#### [Your objective]
Report back every line below that carries the word "sequencer".

#### [Given records]
/-- R357 to R359, R379: the unit's first reduction combines every source element with its destination element, or
converts every source element, writes exactly the destination's bytes in the destination's format, adds its flags,
counts one more reduction and leaves the queue; a unit that is being wiped or fenced does nothing. -/
def Obligations.ReductionUnitsReduce : Prop :=
  ∀ (s : State) (u : Nat) (x : Reduction) (rest : List Reduction) (f : Flight) (src dst : List Byte),
    let y := s.red u;
    let o := TileOwner.step x.sequencer x.slot;
    let a := segTarget (f.segs.getD 1 {}) x.dst + 0;
    ((y.wiping = true ∨ s.unitDown (.reduction u) = true ∨ y.queue = []) → exec (.reductionEnd u) s = .next s) ∧
    (let seed := (s.ctx x.context).seed;
     let rc := (reduceArea x seed src dst);
     let cv := (convertArea x seed (areaNums x.inFmt x.count src));
     let res := packElems x.outFmt (if x.convert then cv.1 else rc.1);
     let fl := if x.convert then cv.2.2 else rc.2;
     y.wiping = false → s.unitDown (.reduction u) = false → y.queue = x :: rest →
     s.flight? x.sequencer x.slot = some f → isMx x.outFmt = false →
     (s.localRead o x.partition (f.segs.getD 0 {}) x.src 0 (areaBytes x.inFmt x.count) 0).toOption = some src →
     (x.convert = false →
      (s.localRead o x.partition (f.segs.getD 1 {}) x.dst 0 (areaBytes x.outFmt x.count) 2).toOption = some dst) →
     (f.segs.getD 1 {}).kind ≠ 1 → inAccelWindow a = false → s.spaceCheck x.partition a res.length true = Status.ok →
     s.biasLines x.partition a res.length true = [] → s.mem.wf = true → ∃ t, exec (.reductionEnd u) s = .next t ∧
     (s.mem.upsets = [] → t.readSpace x.partition a res.length = res ∧ ∀ k, k < spaceKey x.partition a ∨
      spaceKey x.partition a + res.length ≤ k → memGet t.mem.cells k = memGet s.mem.cells k) ∧ (t.red u).queue = rest ∧
     (t.red u).reductions = y.reductions + 1 ∧
     (t.red u).invalidCount = (if fl.invalid then min 65535 (y.invalidCount + 1) else y.invalidCount) ∧
     (t.red u).overflowCount = (if fl.overflow then min 65535 (y.overflowCount + 1) else y.overflowCount) ∧
     t.still = s.still ∧ t.queues = s.queues ∧ t.contexts = s.contexts) ∧
    (∀ (v : State),
     let seed := (s.ctx x.context).seed;
     let cv := (convertArea x seed (areaNums x.inFmt x.count src));
     y.wiping = false → s.unitDown (.reduction u) = false → y.queue = x :: rest →
     s.flight? x.sequencer x.slot = some f → x.convert = true →
     (s.localRead o x.partition (f.segs.getD 0 {}) x.src 0 (areaBytes x.inFmt x.count) 0).toOption = some src →
     (s.writePieces s o x.partition (f.segs.getD 1 {}) x.dst 1 (areaPieces x.outFmt x.count cv.1 cv.2.1)).done? = some v
       → exec (.reductionEnd u) s = .next (v.endReduction u x cv.2.2 Status.ok))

#### [Answer space]
    let o := TileOwner.step x.sequencer x.slot;
     s.flight? x.sequencer x.slot = some f → isMx x.outFmt = false →
     s.flight? x.sequencer x.slot = some f → x.convert = true →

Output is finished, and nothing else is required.